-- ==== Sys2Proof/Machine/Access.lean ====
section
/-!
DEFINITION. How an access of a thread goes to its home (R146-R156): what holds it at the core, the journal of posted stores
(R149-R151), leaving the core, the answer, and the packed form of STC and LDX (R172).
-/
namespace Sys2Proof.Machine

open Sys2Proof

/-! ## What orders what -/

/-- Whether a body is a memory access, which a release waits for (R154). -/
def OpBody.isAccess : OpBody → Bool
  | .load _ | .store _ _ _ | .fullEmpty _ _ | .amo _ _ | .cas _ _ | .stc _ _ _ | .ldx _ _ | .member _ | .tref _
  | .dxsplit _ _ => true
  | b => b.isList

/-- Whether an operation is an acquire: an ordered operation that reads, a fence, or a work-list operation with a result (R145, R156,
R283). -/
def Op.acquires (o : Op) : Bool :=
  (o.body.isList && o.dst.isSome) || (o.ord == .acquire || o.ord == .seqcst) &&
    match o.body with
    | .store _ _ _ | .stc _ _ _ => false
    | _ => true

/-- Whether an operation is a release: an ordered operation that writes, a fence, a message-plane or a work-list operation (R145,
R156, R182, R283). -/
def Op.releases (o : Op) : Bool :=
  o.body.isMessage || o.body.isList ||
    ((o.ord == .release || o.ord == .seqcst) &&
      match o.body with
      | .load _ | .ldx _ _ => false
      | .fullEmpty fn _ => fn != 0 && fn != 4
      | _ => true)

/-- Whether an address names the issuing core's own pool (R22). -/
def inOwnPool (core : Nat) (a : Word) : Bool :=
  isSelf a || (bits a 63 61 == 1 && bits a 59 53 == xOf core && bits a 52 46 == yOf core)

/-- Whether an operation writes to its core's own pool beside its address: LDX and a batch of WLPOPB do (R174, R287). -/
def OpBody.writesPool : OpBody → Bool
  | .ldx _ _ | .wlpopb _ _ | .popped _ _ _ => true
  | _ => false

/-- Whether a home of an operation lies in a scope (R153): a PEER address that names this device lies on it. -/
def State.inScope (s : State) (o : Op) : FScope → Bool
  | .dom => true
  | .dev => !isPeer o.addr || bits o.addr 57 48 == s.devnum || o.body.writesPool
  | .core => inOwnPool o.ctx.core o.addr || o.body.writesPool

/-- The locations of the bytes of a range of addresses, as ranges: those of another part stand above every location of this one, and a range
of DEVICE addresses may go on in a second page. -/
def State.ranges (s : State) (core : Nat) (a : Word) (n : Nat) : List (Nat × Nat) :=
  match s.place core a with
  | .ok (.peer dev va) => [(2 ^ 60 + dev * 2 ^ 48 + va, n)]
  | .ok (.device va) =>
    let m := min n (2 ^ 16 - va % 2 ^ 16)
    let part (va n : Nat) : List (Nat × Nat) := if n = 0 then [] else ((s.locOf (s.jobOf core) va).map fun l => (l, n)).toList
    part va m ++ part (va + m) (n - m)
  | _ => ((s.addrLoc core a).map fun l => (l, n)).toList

------------------------------------------------------------

What is expected: Count the lines in the entries above that hold the string "part", and give that count without any other text.

Exercise output: 3